▸ **Required action**
Only certain lines below are wanted: those starting at the line containing "unfold migrateDo" and ending at the line containing "with_reducible apply frameExhausted_keep", both included, each retyped exactly.

------

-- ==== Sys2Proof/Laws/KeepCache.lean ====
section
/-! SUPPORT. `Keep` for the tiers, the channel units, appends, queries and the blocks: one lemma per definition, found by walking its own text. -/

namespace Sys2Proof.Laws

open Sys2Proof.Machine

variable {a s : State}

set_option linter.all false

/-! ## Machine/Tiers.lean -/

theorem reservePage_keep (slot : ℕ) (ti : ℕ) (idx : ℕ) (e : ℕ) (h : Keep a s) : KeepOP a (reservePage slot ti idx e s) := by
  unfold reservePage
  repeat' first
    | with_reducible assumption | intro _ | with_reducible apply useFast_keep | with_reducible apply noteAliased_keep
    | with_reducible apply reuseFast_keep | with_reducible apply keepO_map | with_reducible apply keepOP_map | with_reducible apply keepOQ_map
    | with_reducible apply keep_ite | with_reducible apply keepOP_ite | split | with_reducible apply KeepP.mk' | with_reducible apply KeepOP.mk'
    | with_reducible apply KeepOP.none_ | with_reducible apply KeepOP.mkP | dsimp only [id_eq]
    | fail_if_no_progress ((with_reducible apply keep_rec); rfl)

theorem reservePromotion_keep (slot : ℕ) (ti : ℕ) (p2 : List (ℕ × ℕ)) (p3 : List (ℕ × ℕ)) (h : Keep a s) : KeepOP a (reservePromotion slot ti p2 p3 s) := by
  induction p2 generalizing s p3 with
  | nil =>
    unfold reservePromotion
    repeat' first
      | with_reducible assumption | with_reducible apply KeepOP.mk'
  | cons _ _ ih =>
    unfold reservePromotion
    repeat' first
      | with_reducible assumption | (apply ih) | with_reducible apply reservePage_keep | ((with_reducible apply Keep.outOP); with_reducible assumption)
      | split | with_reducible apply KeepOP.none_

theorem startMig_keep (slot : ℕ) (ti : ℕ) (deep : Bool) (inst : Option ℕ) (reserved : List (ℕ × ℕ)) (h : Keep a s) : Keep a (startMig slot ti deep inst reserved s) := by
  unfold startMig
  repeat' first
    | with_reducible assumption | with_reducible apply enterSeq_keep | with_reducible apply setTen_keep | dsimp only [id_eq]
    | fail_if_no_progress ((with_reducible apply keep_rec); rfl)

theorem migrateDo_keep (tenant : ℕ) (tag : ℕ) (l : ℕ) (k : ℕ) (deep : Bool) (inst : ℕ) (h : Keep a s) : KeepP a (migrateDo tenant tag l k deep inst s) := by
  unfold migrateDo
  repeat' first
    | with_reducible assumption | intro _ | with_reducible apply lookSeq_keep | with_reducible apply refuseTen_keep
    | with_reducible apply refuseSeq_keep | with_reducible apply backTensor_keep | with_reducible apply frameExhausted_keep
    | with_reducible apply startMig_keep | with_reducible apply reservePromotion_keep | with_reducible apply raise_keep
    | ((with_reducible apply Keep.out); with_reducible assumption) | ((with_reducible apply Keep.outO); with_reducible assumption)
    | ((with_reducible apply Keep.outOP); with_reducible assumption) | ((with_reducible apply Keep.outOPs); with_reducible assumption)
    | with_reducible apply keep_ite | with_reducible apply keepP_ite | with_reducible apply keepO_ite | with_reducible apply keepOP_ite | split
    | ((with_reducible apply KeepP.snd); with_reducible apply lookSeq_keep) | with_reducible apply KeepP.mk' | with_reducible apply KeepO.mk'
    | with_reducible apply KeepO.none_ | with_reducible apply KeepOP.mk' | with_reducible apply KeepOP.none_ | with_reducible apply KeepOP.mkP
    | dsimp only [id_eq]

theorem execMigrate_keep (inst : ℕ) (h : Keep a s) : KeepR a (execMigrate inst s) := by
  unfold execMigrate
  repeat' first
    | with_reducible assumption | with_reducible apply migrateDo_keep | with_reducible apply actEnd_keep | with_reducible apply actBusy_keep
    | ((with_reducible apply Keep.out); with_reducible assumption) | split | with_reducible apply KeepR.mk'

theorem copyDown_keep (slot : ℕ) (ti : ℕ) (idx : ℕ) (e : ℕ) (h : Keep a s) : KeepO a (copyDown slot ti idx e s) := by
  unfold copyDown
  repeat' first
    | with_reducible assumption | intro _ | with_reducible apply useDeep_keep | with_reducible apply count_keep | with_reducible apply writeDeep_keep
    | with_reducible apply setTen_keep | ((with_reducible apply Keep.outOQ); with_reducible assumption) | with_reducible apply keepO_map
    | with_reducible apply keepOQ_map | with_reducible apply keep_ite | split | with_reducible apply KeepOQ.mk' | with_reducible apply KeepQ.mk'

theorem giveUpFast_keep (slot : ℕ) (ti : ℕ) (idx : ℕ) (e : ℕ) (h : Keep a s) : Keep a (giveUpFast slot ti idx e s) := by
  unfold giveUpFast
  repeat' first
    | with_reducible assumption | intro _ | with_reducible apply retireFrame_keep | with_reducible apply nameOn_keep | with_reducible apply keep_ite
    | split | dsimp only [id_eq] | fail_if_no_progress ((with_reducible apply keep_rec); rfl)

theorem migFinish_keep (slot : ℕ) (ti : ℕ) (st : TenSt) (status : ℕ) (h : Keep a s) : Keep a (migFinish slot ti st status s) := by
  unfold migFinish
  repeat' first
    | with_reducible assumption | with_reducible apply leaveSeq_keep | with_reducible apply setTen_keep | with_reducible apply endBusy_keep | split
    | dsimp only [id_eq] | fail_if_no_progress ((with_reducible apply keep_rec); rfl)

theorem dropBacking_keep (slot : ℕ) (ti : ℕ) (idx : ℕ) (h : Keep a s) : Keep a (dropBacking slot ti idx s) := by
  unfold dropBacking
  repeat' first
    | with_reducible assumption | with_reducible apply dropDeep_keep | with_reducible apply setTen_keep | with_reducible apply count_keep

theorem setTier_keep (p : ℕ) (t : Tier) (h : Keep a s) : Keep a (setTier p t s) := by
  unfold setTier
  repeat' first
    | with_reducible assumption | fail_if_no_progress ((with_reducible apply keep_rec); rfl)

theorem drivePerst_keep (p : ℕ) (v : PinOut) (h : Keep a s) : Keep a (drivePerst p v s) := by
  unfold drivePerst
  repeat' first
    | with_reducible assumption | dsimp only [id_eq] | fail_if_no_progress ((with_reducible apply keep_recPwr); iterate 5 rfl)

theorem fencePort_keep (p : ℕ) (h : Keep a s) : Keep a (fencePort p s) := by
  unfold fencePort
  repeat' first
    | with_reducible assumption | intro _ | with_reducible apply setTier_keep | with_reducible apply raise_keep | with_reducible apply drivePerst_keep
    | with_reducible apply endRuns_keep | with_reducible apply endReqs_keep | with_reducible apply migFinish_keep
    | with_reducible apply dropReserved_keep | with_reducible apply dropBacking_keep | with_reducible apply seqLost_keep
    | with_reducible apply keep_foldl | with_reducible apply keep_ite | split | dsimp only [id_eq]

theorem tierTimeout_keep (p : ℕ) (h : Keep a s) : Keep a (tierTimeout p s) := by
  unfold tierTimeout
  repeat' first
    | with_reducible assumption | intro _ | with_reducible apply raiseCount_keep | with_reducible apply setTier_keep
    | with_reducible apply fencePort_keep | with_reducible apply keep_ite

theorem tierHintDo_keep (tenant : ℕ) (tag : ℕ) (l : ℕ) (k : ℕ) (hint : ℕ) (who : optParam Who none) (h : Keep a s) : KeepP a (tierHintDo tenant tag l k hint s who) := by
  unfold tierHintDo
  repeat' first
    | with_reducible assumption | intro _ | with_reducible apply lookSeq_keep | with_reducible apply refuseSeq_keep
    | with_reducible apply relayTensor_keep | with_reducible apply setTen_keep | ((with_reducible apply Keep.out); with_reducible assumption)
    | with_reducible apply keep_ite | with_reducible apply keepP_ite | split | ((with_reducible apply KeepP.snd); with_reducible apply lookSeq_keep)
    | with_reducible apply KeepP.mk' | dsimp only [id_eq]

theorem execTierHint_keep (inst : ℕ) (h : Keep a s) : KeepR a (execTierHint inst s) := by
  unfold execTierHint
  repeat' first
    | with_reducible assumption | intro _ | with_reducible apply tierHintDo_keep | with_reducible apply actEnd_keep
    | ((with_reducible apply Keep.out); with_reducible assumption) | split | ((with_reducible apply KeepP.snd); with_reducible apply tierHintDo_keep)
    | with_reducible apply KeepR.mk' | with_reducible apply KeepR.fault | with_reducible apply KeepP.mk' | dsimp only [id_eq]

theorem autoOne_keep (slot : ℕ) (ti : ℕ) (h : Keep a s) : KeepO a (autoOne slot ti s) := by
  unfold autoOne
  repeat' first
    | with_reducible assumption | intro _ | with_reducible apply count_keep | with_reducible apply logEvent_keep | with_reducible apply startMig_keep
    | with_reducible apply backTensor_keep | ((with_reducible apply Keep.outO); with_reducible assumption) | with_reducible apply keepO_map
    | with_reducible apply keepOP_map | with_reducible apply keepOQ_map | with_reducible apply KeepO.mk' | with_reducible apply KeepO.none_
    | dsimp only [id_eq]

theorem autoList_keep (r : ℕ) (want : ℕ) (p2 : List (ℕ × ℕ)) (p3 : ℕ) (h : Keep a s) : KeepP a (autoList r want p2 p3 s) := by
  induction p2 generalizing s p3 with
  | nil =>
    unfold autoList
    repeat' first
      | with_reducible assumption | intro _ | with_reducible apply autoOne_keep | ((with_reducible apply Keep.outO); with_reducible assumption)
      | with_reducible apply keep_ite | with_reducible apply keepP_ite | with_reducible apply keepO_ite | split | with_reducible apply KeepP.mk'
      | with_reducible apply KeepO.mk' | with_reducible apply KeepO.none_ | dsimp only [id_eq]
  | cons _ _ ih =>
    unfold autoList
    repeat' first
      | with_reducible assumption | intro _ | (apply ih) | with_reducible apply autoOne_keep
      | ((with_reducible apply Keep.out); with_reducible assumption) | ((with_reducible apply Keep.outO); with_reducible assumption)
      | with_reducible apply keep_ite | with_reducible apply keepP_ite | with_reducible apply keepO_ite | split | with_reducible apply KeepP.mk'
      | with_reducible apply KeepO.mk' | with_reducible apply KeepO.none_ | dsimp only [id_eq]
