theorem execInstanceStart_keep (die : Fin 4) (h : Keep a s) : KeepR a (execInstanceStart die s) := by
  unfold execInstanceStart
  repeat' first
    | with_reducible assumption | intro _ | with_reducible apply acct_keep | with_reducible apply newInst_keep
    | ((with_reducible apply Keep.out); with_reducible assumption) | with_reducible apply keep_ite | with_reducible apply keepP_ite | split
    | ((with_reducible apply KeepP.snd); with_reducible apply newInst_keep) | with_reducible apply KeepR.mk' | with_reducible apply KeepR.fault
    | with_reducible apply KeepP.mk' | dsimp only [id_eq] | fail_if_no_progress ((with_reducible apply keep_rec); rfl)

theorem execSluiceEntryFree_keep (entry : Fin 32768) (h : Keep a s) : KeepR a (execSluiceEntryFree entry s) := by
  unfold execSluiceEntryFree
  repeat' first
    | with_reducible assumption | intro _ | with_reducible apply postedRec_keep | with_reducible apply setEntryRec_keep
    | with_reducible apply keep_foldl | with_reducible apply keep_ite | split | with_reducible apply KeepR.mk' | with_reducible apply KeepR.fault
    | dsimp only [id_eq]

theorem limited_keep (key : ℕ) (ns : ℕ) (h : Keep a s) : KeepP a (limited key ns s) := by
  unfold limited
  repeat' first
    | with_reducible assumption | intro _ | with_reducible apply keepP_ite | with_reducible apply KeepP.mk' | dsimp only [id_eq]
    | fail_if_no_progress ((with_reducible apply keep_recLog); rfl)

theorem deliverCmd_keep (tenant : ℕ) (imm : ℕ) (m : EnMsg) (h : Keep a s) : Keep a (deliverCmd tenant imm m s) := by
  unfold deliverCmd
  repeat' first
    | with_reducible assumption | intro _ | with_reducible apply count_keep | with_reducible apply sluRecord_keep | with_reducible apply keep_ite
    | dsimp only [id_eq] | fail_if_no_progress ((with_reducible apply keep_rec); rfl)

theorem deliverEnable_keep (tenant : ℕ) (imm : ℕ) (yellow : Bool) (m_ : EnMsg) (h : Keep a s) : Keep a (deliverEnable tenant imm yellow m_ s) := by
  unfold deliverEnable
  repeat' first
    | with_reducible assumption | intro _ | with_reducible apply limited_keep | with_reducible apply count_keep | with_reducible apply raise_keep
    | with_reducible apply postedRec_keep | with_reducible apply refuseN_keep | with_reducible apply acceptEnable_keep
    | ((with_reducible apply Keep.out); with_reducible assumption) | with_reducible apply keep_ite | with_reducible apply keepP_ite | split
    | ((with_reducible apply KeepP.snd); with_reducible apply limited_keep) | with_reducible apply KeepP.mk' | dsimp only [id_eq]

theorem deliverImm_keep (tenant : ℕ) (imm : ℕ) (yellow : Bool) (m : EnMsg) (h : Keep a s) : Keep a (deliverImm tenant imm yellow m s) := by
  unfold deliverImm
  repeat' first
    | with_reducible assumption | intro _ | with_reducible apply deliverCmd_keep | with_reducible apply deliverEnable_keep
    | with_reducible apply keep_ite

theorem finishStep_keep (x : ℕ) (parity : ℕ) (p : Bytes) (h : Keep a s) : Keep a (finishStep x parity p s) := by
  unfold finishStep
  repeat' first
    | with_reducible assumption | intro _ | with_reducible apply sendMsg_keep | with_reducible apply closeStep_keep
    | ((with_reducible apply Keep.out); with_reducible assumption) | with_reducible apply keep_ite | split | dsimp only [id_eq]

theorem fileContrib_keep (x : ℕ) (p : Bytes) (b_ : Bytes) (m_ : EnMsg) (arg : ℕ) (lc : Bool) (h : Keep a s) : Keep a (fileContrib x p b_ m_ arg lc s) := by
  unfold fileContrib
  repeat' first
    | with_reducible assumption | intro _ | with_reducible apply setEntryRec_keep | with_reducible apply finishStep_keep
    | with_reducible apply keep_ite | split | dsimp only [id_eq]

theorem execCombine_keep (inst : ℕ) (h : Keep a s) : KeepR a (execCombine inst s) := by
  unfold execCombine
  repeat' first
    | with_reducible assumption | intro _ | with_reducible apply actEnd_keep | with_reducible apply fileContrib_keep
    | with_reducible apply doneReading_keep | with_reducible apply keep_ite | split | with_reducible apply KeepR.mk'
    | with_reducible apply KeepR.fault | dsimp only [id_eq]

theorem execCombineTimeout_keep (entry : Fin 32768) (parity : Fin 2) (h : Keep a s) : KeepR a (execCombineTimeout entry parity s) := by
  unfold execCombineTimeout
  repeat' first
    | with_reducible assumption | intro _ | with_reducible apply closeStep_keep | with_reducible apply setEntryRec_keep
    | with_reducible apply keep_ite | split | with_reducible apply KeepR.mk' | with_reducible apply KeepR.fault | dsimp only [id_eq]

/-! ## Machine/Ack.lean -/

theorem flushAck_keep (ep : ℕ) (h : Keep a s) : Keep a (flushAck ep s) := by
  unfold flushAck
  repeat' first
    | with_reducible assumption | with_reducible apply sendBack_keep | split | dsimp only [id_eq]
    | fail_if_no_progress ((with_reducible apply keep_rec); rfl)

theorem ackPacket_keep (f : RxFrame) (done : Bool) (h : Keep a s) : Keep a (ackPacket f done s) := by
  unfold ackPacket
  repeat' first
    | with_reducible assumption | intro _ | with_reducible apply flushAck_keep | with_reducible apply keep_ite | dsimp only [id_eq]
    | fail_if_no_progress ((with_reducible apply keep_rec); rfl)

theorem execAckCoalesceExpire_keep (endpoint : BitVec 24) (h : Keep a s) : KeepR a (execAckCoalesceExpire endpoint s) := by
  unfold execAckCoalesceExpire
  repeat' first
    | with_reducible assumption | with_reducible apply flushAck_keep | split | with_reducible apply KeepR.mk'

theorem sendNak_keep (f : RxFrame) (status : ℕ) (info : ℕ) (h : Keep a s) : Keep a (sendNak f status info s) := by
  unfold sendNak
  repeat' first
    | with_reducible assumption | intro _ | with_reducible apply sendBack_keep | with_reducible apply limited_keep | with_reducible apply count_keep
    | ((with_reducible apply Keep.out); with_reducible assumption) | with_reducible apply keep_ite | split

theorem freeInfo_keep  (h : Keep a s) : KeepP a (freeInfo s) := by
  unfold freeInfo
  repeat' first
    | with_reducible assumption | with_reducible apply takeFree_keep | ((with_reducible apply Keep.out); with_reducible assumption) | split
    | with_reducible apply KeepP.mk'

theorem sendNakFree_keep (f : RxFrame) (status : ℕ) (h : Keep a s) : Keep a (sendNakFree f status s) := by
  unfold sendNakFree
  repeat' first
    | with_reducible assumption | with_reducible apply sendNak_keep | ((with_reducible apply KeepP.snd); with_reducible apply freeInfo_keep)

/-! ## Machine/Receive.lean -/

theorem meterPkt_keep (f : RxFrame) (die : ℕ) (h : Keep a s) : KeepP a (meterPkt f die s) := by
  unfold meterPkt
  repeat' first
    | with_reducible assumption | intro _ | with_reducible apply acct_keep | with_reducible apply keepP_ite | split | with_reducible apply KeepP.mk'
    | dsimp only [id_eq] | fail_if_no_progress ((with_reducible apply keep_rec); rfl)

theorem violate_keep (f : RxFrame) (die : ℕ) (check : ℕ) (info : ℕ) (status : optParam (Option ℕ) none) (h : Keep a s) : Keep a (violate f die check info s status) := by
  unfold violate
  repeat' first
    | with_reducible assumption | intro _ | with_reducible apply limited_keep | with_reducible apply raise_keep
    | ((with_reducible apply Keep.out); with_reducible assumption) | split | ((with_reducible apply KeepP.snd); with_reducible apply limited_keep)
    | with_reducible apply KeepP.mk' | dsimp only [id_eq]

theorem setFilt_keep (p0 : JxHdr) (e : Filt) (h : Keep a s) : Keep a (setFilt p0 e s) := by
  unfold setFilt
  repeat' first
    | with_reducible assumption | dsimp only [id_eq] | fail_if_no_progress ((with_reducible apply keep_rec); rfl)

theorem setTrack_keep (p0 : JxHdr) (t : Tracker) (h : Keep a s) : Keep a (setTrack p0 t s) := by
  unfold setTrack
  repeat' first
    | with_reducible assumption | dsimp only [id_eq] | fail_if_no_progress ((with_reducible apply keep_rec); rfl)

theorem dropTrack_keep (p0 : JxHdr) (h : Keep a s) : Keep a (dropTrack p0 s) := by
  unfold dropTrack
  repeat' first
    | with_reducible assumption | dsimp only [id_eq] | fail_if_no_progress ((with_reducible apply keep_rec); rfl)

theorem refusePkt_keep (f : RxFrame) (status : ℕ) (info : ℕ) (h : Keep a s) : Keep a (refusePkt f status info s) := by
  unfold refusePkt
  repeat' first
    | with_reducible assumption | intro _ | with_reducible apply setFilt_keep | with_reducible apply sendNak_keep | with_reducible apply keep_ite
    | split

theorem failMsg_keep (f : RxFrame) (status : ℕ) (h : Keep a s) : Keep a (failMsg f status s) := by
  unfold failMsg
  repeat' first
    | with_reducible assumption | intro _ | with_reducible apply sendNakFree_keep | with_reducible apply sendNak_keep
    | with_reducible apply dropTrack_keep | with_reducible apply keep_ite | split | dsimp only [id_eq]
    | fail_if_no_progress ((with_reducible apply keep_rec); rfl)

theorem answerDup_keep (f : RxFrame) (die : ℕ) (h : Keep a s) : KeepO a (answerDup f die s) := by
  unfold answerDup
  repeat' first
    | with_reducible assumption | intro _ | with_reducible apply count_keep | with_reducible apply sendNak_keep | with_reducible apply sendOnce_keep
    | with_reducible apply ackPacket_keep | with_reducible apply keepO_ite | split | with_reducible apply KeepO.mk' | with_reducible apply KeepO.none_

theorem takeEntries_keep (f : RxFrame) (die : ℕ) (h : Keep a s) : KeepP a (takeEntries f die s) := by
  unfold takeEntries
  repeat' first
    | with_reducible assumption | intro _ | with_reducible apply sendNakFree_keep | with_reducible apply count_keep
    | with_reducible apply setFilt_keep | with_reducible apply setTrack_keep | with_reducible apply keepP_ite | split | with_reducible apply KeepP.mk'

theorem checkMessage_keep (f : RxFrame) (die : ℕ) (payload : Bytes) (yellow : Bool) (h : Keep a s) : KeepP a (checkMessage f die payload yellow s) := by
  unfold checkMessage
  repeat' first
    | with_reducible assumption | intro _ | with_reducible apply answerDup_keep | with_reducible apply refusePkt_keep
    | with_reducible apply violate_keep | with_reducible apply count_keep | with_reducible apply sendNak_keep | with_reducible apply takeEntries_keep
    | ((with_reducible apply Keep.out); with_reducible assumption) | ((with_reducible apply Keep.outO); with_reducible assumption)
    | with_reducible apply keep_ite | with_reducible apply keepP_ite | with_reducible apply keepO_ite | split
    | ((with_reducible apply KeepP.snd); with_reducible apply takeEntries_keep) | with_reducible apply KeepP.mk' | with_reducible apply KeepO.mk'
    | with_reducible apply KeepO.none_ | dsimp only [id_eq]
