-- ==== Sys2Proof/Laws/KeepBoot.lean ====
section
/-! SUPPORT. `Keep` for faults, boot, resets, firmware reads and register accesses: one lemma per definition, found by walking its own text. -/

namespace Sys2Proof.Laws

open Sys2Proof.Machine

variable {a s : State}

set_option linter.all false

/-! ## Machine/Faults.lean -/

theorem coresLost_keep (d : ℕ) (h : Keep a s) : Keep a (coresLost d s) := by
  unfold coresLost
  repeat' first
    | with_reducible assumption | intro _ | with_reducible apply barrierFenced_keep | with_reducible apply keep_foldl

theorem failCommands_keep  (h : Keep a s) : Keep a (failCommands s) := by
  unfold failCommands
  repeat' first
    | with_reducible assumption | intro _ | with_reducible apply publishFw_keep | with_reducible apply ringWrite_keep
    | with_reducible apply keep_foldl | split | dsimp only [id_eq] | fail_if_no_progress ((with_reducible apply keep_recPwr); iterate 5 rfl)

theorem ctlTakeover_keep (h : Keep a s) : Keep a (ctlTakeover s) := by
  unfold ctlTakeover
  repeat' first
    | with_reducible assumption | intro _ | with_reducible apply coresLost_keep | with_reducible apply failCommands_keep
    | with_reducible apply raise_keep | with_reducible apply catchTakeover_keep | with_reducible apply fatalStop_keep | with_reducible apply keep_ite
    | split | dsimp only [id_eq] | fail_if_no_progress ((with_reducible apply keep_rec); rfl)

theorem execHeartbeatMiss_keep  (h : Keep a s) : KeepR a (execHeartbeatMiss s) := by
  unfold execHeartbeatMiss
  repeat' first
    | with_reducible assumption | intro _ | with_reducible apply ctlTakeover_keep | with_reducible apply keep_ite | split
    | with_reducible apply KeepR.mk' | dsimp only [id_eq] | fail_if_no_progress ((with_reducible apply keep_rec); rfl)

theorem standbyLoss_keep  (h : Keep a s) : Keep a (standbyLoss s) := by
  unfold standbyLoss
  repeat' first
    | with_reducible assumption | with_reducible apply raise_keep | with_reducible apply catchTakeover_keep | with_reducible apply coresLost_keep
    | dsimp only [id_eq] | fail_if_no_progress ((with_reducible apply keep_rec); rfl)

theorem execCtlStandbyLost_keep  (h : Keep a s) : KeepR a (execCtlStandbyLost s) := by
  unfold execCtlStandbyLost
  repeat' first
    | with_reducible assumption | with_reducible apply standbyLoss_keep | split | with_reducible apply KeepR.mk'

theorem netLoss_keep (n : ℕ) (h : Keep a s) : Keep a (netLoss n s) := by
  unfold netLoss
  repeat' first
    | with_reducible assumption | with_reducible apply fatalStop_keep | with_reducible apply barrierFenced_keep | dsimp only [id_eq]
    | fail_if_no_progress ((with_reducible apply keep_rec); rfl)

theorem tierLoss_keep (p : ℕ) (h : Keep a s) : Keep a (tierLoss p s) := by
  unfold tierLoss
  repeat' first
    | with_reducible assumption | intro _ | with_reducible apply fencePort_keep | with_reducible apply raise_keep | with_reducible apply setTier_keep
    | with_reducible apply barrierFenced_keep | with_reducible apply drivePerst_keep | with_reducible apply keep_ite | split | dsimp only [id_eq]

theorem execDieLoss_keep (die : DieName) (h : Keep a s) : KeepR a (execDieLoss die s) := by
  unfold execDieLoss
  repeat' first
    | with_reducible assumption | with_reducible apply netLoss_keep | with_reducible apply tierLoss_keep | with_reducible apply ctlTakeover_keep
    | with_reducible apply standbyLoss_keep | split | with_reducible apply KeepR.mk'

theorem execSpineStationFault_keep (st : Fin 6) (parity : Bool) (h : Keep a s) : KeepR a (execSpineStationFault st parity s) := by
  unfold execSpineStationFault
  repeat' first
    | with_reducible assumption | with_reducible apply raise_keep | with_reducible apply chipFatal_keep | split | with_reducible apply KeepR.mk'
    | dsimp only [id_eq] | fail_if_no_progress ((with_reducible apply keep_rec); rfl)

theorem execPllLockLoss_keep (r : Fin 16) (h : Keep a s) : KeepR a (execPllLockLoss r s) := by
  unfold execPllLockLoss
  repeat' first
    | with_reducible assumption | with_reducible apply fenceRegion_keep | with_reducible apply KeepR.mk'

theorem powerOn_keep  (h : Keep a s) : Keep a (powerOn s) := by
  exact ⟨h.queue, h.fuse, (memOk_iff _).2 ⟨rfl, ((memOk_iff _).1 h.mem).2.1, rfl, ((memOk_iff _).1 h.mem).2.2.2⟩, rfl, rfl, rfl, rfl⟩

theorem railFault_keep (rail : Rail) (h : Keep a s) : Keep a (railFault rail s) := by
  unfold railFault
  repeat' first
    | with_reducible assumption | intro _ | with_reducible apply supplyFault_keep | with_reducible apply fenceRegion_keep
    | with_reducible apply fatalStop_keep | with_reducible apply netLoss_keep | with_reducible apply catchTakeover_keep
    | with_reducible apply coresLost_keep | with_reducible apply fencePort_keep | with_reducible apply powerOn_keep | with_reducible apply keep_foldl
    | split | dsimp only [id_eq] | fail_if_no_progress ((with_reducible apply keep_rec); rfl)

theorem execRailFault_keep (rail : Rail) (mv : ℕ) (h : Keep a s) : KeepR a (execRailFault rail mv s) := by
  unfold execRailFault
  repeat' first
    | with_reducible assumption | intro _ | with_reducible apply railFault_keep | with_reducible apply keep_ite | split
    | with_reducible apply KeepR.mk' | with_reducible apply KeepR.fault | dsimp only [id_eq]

------

▸ **Worked solution**
  unfold migrateDo
  repeat' first
    | with_reducible assumption | intro _ | with_reducible apply lookSeq_keep | with_reducible apply refuseTen_keep
    | with_reducible apply refuseSeq_keep | with_reducible apply backTensor_keep | with_reducible apply frameExhausted_keep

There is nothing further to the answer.